B) ++ the proviso to sub. Sec (2) of sec. 211 of the Companies Act creates an exemption of applicability of sub. Sec (2) inter-alia in respect of Insurance companies or banking companies or any other companies engaged in generation and supply of electricity for which a form of profit and loss account has been specified in or under the Act governing such class of company. Even if an Insurance Company does not disclose any matter in the Balance Sheet and P&L account because the same is not required to be disclosed by the Insurance Act shall not be treated as non-disclosure of a true and fair view of the state of affairs of the company as the said condition has been relaxed by sub. sec 5 of sec 211 of the Companies Act. In order to align the provisions of the I-T Act with the Companies Act, an amendment has been brought in to the statute by the Finance Act 2012 whereby sec 115JB has been amended w.e.f 2013 and therefore, prior to 1.4.2013, the amended provisions of sec. 115JB cannot be applied in case of Insurance, banking, electricity, generation and distribution companies and other class of companies, which are not required to prepare their accounts and particularly Balance Sheet and P&L account as per part II & III of Schedule VI of the Companies Act.
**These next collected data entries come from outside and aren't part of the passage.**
-- ==== Sys2Proof/Machine/State.lean ====
section
/-! DEFINITION. The state of the machine: everything the spec gives a package, as plain data, and the state after reset.
Places are numbered: a place is die × 256 + tile index (R20; indices 144 up are slices and streamer islands); a context
is place × 8 + context; a channel end is place × 64 + channel; a unit of a tile is place × 64 + unit. -/
namespace Sys2Proof.Machine
open Sys2Proof

/-! ### Places -/

def placeOf (die tile : Nat) : Nat := die * 256 + tile
def ctxId (die tile c : Nat) : Nat := placeOf die tile * 8 + c
def chanId (die tile ch : Nat) : Nat := placeOf die tile * 64 + ch
def unitId (die tile u : Nat) : Nat := placeOf die tile * 64 + u

/-- Source number of a unit (R20). -/
def sourceNo (die tile unit : Nat) : BitVec 16 :=
  BitVec.ofNat 2 die ++ BitVec.ofNat 8 tile ++ BitVec.ofNat 6 unit

/-! ### Memory -/

/-- A memory: bytes by address, addresses strictly rising, no entry 0; an address that is not listed reads 0 (R180). -/
abbrev Memory := List Host.Cell

/-- One line of an L1 or L2 (R138, R150, R156, R159): its canonical name, its 128 bytes, one poison bit for each 8 bytes,
one dirty bit for each byte, the scope recorded with it, the W bit of its page, its slice and way, the physical address
it fills from and its replacement hint (R381). -/
structure Line where
  asid : BitVec 8
  line : Nat
  data : List Byte
  poison : BitVec 16
  dirty : BitVec 128
  scope : Scope
  w : Bool
  slice : Nat
  way : Nat
  pa : Nat
  hint : Pol := .normal
deriving DecidableEq, Repr

/-! ### Tokens and channels -/

/-- A token (R28 to R31, R35). A data token whose format word is 0 is an EMPTY token. -/
inductive Token where
  | data (ctx : BitVec 3) (frame : BitVec 12) (fmt : BitVec 4) (key : BitVec 12) (count : BitVec 4) (lanes : List Lane)
  | mark (ctx : BitVec 3) (cls : MarkClass) (pay : BitVec 12)
deriving DecidableEq, Repr, Inhabited

/-- What an input channel feeds (R63, R95, R222, R112, R127). -/
inductive Sink where
  | idle
  | lead (c : Nat)
  | bound (c ins : Nat) (p : Port) (word : Option Nat)
  | entry (c : Nat)
  | unit (u port : Nat)
deriving DecidableEq, Repr

/-- What sends on an output channel. -/
inductive Producer where
  | idle
  | context (c : Nat)
  | unit (u port : Nat)
deriving DecidableEq, Repr

/-- The consumer's end of a channel (R109, R136, R233): its descriptor, the queued tokens, the tokens still on the link,
the received count, the word counter and declared count of a copy channel, what it feeds, the eligible frames that await
a lane of a bound channel (R95), the count of a lantern marker under way and of one that has arrived, and whether the last
token consumed was EOS; `cut`: lanes of the head token have been taken, its tail stands there (R68, R96). -/
structure InChan where
  desc : W64 := 0
  queue : List Token := []
  flight : List Token := []
  received : W32 := 0
  words : W32 := 0
  want : W32 := 0
  sink : Sink := .idle
  await : List Nat := []
  coming : Option W32 := none
  marker : Option W32 := none
  eos : Bool := false
  cut : Bool := false
deriving DecidableEq, Repr

/-- The producer's end of a channel (R109, R233): descriptor, credits held, credits on their way back on VC1, sent count,
what produces for it, and whether the last token sent was EOS. -/
structure OutChan where
  desc : W64 := 0
  credits : Nat := 0
  returning : Nat := 0
  sent : W32 := 0
  src : Producer := .idle
  eos : Bool := false
deriving DecidableEq, Repr

/-! ### Contexts -/

/-- One operand lane in the token store (R88, R97): the instruction and port it waits at, its value (a status at a w
port), whether a run boundary stands before it, its token's format word and key, and the token's count if it was the final lane. -/
structure Slot where
  ins : Nat
  port : Port
  lane : Lane
  start : Bool
  fmt : BitVec 4
  key : BitVec 12
  fin : BitVec 4
deriving DecidableEq, Repr

/-- A frame (R64, R88, R106). `num` counts allocations since configuration; the frame's number is `num` modulo 4096 (R90).
`word` is the grammar word that allocated it (R95). -/
structure Frame where
  num : Nat
  depth : Nat := 0
  word : Option Nat := none
  o1 : W32 := 0
  o2 : W32 := 0
  o3 : W32 := 0
  o4 : W32 := 0
  fired : BitVec 128 := 0
  poisoned : Bool := false
  slots : List Slot := []
deriving DecidableEq, Repr

inductive SeqRun where
  | running | accepted | stopped
deriving DecidableEq, Repr

/-- A stack entry (R62). -/
structure StackEntry where
  ret : BitVec 12 := 0
  rlbl : BitVec 12 := 0
  rv : Bool := false
  rlev : BitVec 3 := 0
deriving DecidableEq, Repr

/-- The sequencer state of a context (R61, R62). The stack's first element is entry `depth`, its last the base entry.
`closing`: ACPT has consumed its EOS and waits for commits. `gwait`: the launch and allocation head that a begun GWAIT recorded (R348); `goal`: the head that a restored one had recorded, as its
number, until the context that it names has its restored state (R79).
`wait`: since when the current allocation has been throttled (R104), and `entry`: the handler-table entry whose allocation it is (R223). -/
structure Seq where
  pc : BitVec 12 := 0
  run : SeqRun := .running
  mcls : BitVec 4 := 0
  mpay : BitVec 12 := 0
  recov : Bool := false
  o1 : W32 := 0
  o2 : W32 := 0
  o3 : W32 := 0
  o4 : W32 := 0
  lanes : W32 := 0
  dcnt : W32 := 0
  stack : List StackEntry := [{}]
  closing : Bool := false
  gwait : Option (Nat × Nat) := none
  goal : Option Nat := none
  wait : Option Nat := none
  entry : Option Nat := none
deriving DecidableEq, Repr

/-- A fault record (R228); w5 to w7 are zero. -/
structure Record where
  code : BitVec 8
  source : BitVec 16
  ctx : BitVec 3
  frame : BitVec 12
  index : BitVec 12
  part : BitVec 5
  time : W64
  aux : W64
  detail : W64
  snap : W64
deriving DecidableEq, Repr

/-- Where a faulting firing goes on after a retry: the lanes already performed, their results, revised times by lane (R426),
the address or row within the lane where it stopped (R320, R335, R391, R424), and of an SBAR that has taken its cut, the units whose last
access a fault has stopped (R396). -/
structure Resume where
  lane : Nat := 0
  ta : List Lane := []
  tb : List Lane := []
  times : List (Nat × W64) := []
  at' : Option Nat := none
  flags : FpFlags := 0
  cut : Option (List Nat) := none
deriving DecidableEq, Repr

/-- What a stop of a context stands for (R76, R227, R434). -/
inductive StopSite where
  | grammar (reason : Nat)
  | tags
  | duplicate
  | firing (ins frame k : Nat) (resume : Resume)
  | stored
  | unit (u : Nat)
  | copy (die str n word : Nat)
  | ring (die eng slot : Nat)
  | gather (ins frame lane : Nat)
  | rotation (die eng ins frame k : Nat)
  | send (die eng slot ins frame k : Nat) (resume : Resume)
  | snapshot
deriving DecidableEq, Repr

/-- A record of a context that no TRET has answered (R76, R227). `base` is the frame it waits on (its number since
configuration), `none` for a fault outside a firing; `delivered`: its handler has it (R229). -/
structure Stop where
  record : Record
  site : StopSite
  base : Option Nat
  delivered : Bool := false
deriving DecidableEq, Repr

/-- What a firing under way waits for. -/
inductive Work where
  /-- BAR: the lanes whose episodes have filled (R287) -/
  | barrier (done : List Nat)
  /-- WTIL: its lanes still to pass, with their times, the next first, and the times that a retry has revised (R426) -/
  | promise (left : List (Nat × Nat)) (revised : List (Nat × W64))
  /-- WLOAD: its latch tile and the lane whose fill is under way (R422) -/
  | weights (tile lane : Nat)
  /-- GATH (R345) -/
  | gather
  /-- ROTA (R295) -/
  | rotation (eng : Nat)
  /-- ATTN: the lane and row where it waits for its turn or for the query latch (R320) -/
  | attend (lane row : Nat)
  /-- OPSET: its unit and word, and the lane whose write is queued (R376) -/
  | parameter (unit word lane : Nat)
deriving DecidableEq, Repr

/-- A firing under way: its instruction, first frame, run length and what it waits for. -/
structure Inflight where
  ins : Nat
  frame : Nat
  k : Nat
  work : Work
deriving DecidableEq, Repr

/-- An entry of the output buffer (R103, R77): channel, base frame, instruction (0 for an EMK mark, one more than its
index for a token), TB, the commit head it waits for, the token, and whether it has been released. -/
structure OutEntry where
  chan : Nat
  base : Nat
  ins : Nat
  tb : Bool
  need : Nat
  tok : Token
  released : Bool
deriving DecidableEq, Repr

/-- A grammar region (R60, R66): as loaded, or in a graph image with its entry and tables counted from its base (R207). -/
structure Region where
  base : Nat := 0
  len : Nat := 0
  tables : List Nat := []
  entry : Nat := 0
deriving DecidableEq, Repr

/-- What one configuration of a context carries (R216, R220); in a graph image, the labels of `words` count from the region's base
(R207). -/
structure CtxConf where
  image : List W64 := []
  grammar : Option Region := none
  words : List W32 := []
  prio : W32 := 0
  floor : W64 := 0xFFF0000000000001
  fpmode : W32 := 0
  handler : W32 := 0
  bases : List W64 := List.replicate 8 0
deriving DecidableEq, Repr

/-- A Vigil window (R238 to R240): since when the context has been stalled, its three counters then, and the log2 of its length. -/
structure Watch where
  since : Nat
  firings : W32
  commits : W32
  marks : W32
  lw : Nat
deriving DecidableEq, Repr

/-- A context of a tile (03, 04, 09). -/
structure Ctx where
  active : Bool := false
  killed : Bool := false
  halting : Option Nat := none
  part : Nat := 0
  launch : Nat := 0
  image : List W64 := []
  grammar : Option Region := none
  seq : Seq := {}
  prio : W32 := 0
  floor : W64 := 0xFFF0000000000001
  fpmode : W32 := 0
  fpflags : W32 := 0
  handler : W32 := 0
  bases : List W64 := List.replicate 8 0
  holds : List (List Lane) := List.replicate 16 (List.replicate 32 none)
  ahead : Nat := 0
  chead : Nat := 0
  frames : List Frame := []
  ack : W32 := 0
  late : W32 := 0
  out : List OutEntry := []
  quota : Nat := 2
  stops : List Stop := []
  answering : Option Nat := none
  inflight : List Inflight := []
  resumes : List (Nat × Nat × Nat × Resume) := []
  ages : List (Nat × Nat × Nat) := []
  yielding : Bool := false
  firings : W32 := 0
  commits : W32 := 0
  marks : W32 := 0
  splice : Option (Nat × CtxConf) := none
  started : Bool := false
  frozen : Bool := false
  lastCommit : Nat := 0
  watch : Option Watch := none
deriving DecidableEq, Repr

/-! ### Operator units (R112 to R126) -/

/-- A parameter write that waits for its unit's boundary (R376): word, value, and the OPSET firing that waits for it. -/
structure ParamWrite where
  word : Nat
  value : W32
  ctx : Nat
  ins : Nat
  frame : Nat
deriving DecidableEq, Repr

/-- An operator unit: its parameter words, event count, owning context, and the state its kind keeps between two tokens.
Which fields a kind uses stands at its event in Machine/Units.lean. -/
structure OpUnit where
  active : Bool := false
  p : List W32 := List.replicate 16 0
  cnt : BitVec 24 := 0
  owner : Nat := 0
  /-- the launch that configured it, and whether another launch's parameters wait for its EOS (R220) -/
  launch : Nat := 0
  spliced : Bool := false
  /-- parameter writes that wait for the gap between two tokens; word 16 is the status word (R112) -/
  writes : List ParamWrite := []
  /-- tokens made, each waiting for a credit of its output port -/
  out : List (Nat × Token) := []
  started : Bool := false
  ended : Bool := false
  stopped : Bool := false
  /-- a fault stopped the unit inside a token that it has not handled since (R112, R396, R434) -/
  halfway : Bool := false
  skipping : Nat := 0
  frozen : Bool := false
  /-- READ, WRITE: i0 to i3 of the next position; `dim`: marks of the current step already sent; `past`: past the shape -/
  i0 : Nat := 0
  i1 : Nat := 0
  i2 : Nat := 0
  i3 : Nat := 0
  dim : Nat := 0
  past : Bool := false
  status : BitVec 8 := 0
  /-- ROUTE in replay mode: the current row -/
  toks : List (Nat × Token) := []
  /-- QUEUE, REORDER: the tokens that lie in the scratchpad, oldest first: sequence number (REORDER) and byte offset -/
  store : List (Nat × Nat) := []
  /-- REDUCE: accumulator lanes, and whether a data or EMPTY token has arrived since the last mark of level L -/
  acc : List Lane := []
  got : Bool := false
  /-- MERGE: current input and the inputs that have ended -/
  cur : Nat := 0
  done : List Nat := []
  /-- SELECT: rows of the container so far; CONVERT: output elements not yet sent -/
  rows : List (List Lane) := []
  elts : List (Option Nat) := []
  key : BitVec 12 := 0
  /-- SELECT: containers since start; ROUTE: rows since start; REDUCE: lanes of the row so far; CONVERT: element positions of the
  stream so far, and in i1 how many of the last ones hold no valid element -/
  n : Nat := 0
  /-- INTERSECT: the last coordinate of each side; CONVERT: scale lanes; ROUTE: the entry half read -/
  last : List (Option W32) := [none, none]
deriving DecidableEq, Repr

/-! ### Matrix islands (R127 to R132) and attention engines (R244 to R252) -/

/-- A tile of the weight latch (R128): the format it was filled with, its columns of element bits, the scale of each block
of each column, its binding, whether a fill is under way, and a binding that waits for the fill. -/
structure LatchTile where
  fmt : Option Fmt := none
  cols : List (List Nat) := []
  scales : List (List Nat) := []
  bind : Option (BitVec 12 × Nat) := none
  loading : Bool := false
  pending : Option (BitVec 12 × Nat) := none
deriving DecidableEq, Repr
Thus, when the insurance companies, banking companies and electricity generation and distributions companies are treated in the same class as per the provisions of sec 211 of the Companies Act in preparing their final accounts, then these companies cannot be treated differently for the purpose of sec. 115JB and accordingly, the provisions of sec. 115JB are not applicable in the case of the assessee.